• Exercise prompt: Within the entries below, find the portion that opens with the line containing "0x01 (R65). -/" and closes with the line containing "else if bits w 0 11 = 0x5 then". Retype that portion exactly and only.

• Exercise materials:
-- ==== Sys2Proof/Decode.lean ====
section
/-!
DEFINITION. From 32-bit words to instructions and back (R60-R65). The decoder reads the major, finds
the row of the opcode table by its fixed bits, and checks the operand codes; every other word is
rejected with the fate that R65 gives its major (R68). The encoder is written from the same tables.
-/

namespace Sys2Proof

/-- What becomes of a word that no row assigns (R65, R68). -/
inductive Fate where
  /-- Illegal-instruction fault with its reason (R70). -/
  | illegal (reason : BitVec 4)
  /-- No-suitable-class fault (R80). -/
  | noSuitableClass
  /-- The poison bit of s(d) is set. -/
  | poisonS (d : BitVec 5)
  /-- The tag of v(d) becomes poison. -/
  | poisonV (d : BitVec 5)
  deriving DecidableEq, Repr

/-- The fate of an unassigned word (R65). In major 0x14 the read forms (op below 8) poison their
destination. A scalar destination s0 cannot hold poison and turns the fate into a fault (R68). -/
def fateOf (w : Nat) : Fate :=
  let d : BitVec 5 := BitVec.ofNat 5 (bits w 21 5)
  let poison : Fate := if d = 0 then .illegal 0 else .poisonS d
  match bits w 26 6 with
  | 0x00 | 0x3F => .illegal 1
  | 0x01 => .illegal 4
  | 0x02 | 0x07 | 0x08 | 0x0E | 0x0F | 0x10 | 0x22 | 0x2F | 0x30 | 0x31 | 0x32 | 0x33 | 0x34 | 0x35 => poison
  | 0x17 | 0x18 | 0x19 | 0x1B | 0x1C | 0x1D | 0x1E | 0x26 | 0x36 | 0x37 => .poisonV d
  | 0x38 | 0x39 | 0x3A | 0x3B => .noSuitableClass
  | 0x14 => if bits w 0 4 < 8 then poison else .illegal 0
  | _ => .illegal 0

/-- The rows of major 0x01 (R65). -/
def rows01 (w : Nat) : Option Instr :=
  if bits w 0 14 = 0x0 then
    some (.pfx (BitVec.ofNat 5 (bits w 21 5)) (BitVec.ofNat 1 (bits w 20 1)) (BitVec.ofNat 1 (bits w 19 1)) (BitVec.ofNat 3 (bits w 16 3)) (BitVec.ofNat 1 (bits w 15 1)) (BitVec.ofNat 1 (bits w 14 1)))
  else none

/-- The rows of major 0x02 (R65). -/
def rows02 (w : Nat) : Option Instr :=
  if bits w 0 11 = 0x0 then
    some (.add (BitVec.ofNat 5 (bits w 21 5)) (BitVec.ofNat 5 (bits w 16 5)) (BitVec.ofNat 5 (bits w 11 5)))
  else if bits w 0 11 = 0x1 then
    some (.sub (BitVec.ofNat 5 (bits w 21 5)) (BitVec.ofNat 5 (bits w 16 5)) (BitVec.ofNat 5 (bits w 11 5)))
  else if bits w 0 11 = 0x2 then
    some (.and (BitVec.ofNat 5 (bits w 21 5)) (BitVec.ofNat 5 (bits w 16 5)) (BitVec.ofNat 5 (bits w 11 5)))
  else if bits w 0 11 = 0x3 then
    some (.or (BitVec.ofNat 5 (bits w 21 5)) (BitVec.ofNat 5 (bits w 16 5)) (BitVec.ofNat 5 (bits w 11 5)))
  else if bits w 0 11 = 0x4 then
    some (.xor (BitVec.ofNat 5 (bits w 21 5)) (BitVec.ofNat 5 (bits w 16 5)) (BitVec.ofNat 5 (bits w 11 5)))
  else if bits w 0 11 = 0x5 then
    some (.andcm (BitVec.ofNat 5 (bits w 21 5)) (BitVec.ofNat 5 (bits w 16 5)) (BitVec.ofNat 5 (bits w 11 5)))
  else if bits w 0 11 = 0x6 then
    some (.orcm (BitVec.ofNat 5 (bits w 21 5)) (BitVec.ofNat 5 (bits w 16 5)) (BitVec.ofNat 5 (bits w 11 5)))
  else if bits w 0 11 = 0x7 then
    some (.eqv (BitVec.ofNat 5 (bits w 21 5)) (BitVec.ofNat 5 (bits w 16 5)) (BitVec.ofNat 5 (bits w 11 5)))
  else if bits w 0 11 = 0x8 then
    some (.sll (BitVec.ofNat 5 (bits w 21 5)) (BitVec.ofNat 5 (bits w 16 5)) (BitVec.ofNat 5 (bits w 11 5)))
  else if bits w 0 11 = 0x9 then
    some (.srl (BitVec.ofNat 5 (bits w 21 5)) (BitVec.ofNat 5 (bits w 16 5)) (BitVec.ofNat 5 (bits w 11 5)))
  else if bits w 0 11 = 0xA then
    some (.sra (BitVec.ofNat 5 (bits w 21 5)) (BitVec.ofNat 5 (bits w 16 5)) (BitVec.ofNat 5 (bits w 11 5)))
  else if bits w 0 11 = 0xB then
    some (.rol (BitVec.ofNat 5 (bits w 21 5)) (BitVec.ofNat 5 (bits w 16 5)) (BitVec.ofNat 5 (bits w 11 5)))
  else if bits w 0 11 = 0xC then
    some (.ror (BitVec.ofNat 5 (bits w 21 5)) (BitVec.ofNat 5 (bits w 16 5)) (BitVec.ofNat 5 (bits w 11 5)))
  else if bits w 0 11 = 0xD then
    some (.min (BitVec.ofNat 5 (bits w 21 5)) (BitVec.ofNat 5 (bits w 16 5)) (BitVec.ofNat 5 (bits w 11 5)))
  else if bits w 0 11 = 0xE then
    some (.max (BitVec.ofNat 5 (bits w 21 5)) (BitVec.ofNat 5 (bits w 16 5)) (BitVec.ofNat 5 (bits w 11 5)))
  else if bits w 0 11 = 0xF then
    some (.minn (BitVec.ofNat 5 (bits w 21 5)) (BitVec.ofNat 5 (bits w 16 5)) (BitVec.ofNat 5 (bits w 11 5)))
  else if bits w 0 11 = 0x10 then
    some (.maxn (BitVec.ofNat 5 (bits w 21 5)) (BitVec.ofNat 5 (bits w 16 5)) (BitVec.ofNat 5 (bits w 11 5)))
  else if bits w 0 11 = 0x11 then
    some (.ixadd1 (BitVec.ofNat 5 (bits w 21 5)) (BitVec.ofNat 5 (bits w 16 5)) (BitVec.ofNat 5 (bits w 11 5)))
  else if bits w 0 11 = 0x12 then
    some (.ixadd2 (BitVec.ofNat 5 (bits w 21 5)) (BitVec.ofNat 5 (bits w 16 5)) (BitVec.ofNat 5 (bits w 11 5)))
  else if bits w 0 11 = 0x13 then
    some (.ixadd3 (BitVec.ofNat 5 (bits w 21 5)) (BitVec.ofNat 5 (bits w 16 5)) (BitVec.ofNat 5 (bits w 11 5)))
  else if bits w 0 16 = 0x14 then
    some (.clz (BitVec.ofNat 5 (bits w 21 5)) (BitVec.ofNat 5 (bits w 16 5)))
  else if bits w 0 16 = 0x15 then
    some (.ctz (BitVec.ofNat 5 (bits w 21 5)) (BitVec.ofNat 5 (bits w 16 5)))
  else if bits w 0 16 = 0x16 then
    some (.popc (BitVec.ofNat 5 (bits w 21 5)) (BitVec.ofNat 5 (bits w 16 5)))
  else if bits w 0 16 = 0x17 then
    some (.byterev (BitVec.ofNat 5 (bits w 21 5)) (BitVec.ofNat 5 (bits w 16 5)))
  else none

* * *

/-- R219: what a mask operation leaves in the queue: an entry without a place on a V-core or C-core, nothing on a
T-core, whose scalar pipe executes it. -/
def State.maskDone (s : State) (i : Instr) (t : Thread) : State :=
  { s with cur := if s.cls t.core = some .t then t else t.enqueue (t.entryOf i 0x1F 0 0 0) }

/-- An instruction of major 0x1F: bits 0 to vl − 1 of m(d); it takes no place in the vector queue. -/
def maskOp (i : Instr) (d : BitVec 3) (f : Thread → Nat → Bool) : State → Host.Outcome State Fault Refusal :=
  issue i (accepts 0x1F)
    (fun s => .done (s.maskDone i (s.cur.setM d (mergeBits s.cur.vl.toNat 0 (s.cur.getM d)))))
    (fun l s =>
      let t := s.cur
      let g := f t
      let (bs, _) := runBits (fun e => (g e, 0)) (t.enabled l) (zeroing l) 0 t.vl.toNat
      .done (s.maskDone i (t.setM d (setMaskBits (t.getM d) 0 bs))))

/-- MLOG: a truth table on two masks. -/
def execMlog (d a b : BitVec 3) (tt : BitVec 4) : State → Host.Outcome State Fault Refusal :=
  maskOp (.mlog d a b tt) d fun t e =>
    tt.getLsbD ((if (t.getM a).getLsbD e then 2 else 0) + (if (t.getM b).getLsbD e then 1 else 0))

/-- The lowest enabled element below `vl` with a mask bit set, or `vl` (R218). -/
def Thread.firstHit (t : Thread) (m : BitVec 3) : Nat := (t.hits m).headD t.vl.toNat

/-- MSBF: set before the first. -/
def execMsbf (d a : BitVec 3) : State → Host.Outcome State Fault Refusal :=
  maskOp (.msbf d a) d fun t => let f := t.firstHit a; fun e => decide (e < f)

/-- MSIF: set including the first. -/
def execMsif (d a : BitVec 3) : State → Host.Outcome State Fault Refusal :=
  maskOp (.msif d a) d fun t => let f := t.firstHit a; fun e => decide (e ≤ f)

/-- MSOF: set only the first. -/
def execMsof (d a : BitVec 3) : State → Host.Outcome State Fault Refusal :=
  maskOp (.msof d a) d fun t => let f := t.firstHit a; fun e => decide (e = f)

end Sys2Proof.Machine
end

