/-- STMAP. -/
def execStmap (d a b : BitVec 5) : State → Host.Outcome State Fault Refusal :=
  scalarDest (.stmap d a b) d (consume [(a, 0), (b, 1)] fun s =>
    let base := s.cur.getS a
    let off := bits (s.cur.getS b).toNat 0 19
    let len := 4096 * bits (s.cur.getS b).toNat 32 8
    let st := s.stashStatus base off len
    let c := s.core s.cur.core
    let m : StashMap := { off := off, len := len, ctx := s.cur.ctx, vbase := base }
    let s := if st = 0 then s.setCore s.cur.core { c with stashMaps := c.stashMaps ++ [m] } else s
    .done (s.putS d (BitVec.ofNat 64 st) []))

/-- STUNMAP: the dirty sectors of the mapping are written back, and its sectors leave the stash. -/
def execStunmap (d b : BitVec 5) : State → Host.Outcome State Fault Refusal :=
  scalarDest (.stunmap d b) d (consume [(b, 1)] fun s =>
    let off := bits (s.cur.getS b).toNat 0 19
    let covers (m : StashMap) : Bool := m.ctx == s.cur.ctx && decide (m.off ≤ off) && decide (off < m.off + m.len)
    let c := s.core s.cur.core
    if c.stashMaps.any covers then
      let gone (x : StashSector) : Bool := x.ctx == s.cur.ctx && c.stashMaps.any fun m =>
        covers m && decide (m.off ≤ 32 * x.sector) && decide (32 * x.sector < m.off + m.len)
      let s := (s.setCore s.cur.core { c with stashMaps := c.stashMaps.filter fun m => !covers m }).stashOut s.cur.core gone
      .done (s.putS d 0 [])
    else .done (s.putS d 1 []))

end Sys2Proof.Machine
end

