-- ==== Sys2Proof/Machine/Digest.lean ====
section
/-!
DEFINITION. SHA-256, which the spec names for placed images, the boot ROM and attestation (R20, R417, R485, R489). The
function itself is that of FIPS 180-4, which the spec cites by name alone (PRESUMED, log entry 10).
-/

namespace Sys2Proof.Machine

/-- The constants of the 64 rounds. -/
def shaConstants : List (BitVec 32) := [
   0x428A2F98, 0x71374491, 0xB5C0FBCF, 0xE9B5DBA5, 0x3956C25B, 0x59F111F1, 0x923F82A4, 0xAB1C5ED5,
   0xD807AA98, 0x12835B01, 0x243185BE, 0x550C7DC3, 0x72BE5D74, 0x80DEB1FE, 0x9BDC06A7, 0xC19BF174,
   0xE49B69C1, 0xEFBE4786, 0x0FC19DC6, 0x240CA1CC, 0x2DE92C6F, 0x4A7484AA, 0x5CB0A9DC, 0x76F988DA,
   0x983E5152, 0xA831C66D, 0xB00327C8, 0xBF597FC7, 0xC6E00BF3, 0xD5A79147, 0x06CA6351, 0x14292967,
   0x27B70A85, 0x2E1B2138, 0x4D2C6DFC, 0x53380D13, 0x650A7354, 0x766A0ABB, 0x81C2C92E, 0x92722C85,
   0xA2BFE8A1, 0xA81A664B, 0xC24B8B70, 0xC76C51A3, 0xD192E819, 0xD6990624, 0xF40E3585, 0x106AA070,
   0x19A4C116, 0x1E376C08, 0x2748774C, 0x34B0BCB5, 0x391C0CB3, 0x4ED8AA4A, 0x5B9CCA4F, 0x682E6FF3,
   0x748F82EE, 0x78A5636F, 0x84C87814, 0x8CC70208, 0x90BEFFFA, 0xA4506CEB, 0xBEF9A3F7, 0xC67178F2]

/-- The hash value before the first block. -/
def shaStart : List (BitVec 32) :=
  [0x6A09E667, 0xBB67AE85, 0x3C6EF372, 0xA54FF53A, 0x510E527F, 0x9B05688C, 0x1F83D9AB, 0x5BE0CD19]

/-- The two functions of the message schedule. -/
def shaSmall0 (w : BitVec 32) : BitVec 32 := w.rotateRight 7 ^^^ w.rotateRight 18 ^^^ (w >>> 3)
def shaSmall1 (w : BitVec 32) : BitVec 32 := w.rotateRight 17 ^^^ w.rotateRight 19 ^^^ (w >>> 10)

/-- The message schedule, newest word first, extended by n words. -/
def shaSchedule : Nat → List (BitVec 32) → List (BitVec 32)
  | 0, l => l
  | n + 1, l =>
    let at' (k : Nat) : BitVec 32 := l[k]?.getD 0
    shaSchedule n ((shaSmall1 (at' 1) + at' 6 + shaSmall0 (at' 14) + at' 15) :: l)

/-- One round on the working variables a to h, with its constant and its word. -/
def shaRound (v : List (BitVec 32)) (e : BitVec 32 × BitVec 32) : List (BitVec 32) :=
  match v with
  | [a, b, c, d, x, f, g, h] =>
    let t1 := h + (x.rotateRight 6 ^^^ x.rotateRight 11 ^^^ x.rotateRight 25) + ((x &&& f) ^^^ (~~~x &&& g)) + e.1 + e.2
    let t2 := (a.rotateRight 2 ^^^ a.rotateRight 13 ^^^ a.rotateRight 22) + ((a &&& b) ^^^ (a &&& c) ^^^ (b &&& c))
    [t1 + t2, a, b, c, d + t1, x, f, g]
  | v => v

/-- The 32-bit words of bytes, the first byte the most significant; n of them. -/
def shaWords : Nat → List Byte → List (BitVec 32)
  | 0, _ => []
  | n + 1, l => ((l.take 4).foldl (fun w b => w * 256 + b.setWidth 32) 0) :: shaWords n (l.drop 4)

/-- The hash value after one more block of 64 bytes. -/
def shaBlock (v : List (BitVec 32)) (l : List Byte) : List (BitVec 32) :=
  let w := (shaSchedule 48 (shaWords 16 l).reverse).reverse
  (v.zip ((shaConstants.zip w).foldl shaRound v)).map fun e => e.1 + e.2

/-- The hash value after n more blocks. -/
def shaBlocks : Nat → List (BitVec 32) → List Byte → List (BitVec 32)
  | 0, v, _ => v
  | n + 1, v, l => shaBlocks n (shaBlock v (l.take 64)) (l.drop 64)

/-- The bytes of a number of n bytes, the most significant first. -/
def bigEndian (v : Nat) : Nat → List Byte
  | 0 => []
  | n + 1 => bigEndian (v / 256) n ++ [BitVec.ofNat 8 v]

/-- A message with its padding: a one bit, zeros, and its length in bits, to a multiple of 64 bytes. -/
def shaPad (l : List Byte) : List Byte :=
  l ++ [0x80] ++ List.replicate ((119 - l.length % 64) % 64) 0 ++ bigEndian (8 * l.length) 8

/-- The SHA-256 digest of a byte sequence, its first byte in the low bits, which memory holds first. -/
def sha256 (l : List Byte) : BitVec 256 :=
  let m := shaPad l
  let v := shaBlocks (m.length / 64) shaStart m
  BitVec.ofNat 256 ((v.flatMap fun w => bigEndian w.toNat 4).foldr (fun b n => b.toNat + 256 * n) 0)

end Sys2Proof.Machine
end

• Output of the task:
/-- The rows of major 0x01 (R65). -/
def rows01 (w : Nat) : Option Instr :=
  if bits w 0 14 = 0x0 then
    some (.pfx (BitVec.ofNat 5 (bits w 21 5)) (BitVec.ofNat 1 (bits w 20 1)) (BitVec.ofNat 1 (bits w 19 1)) (BitVec.ofNat 3 (bits w 16 3)) (BitVec.ofNat 1 (bits w 15 1)) (BitVec.ofNat 1 (bits w 14 1)))
  else none

/-- The rows of major 0x02 (R65). -/
def rows02 (w : Nat) : Option Instr :=
  if bits w 0 11 = 0x0 then
    some (.add (BitVec.ofNat 5 (bits w 21 5)) (BitVec.ofNat 5 (bits w 16 5)) (BitVec.ofNat 5 (bits w 11 5)))
  else if bits w 0 11 = 0x1 then
    some (.sub (BitVec.ofNat 5 (bits w 21 5)) (BitVec.ofNat 5 (bits w 16 5)) (BitVec.ofNat 5 (bits w 11 5)))
  else if bits w 0 11 = 0x2 then
    some (.and (BitVec.ofNat 5 (bits w 21 5)) (BitVec.ofNat 5 (bits w 16 5)) (BitVec.ofNat 5 (bits w 11 5)))
  else if bits w 0 11 = 0x3 then
    some (.or (BitVec.ofNat 5 (bits w 21 5)) (BitVec.ofNat 5 (bits w 16 5)) (BitVec.ofNat 5 (bits w 11 5)))
  else if bits w 0 11 = 0x4 then
    some (.xor (BitVec.ofNat 5 (bits w 21 5)) (BitVec.ofNat 5 (bits w 16 5)) (BitVec.ofNat 5 (bits w 11 5)))
  else if bits w 0 11 = 0x5 then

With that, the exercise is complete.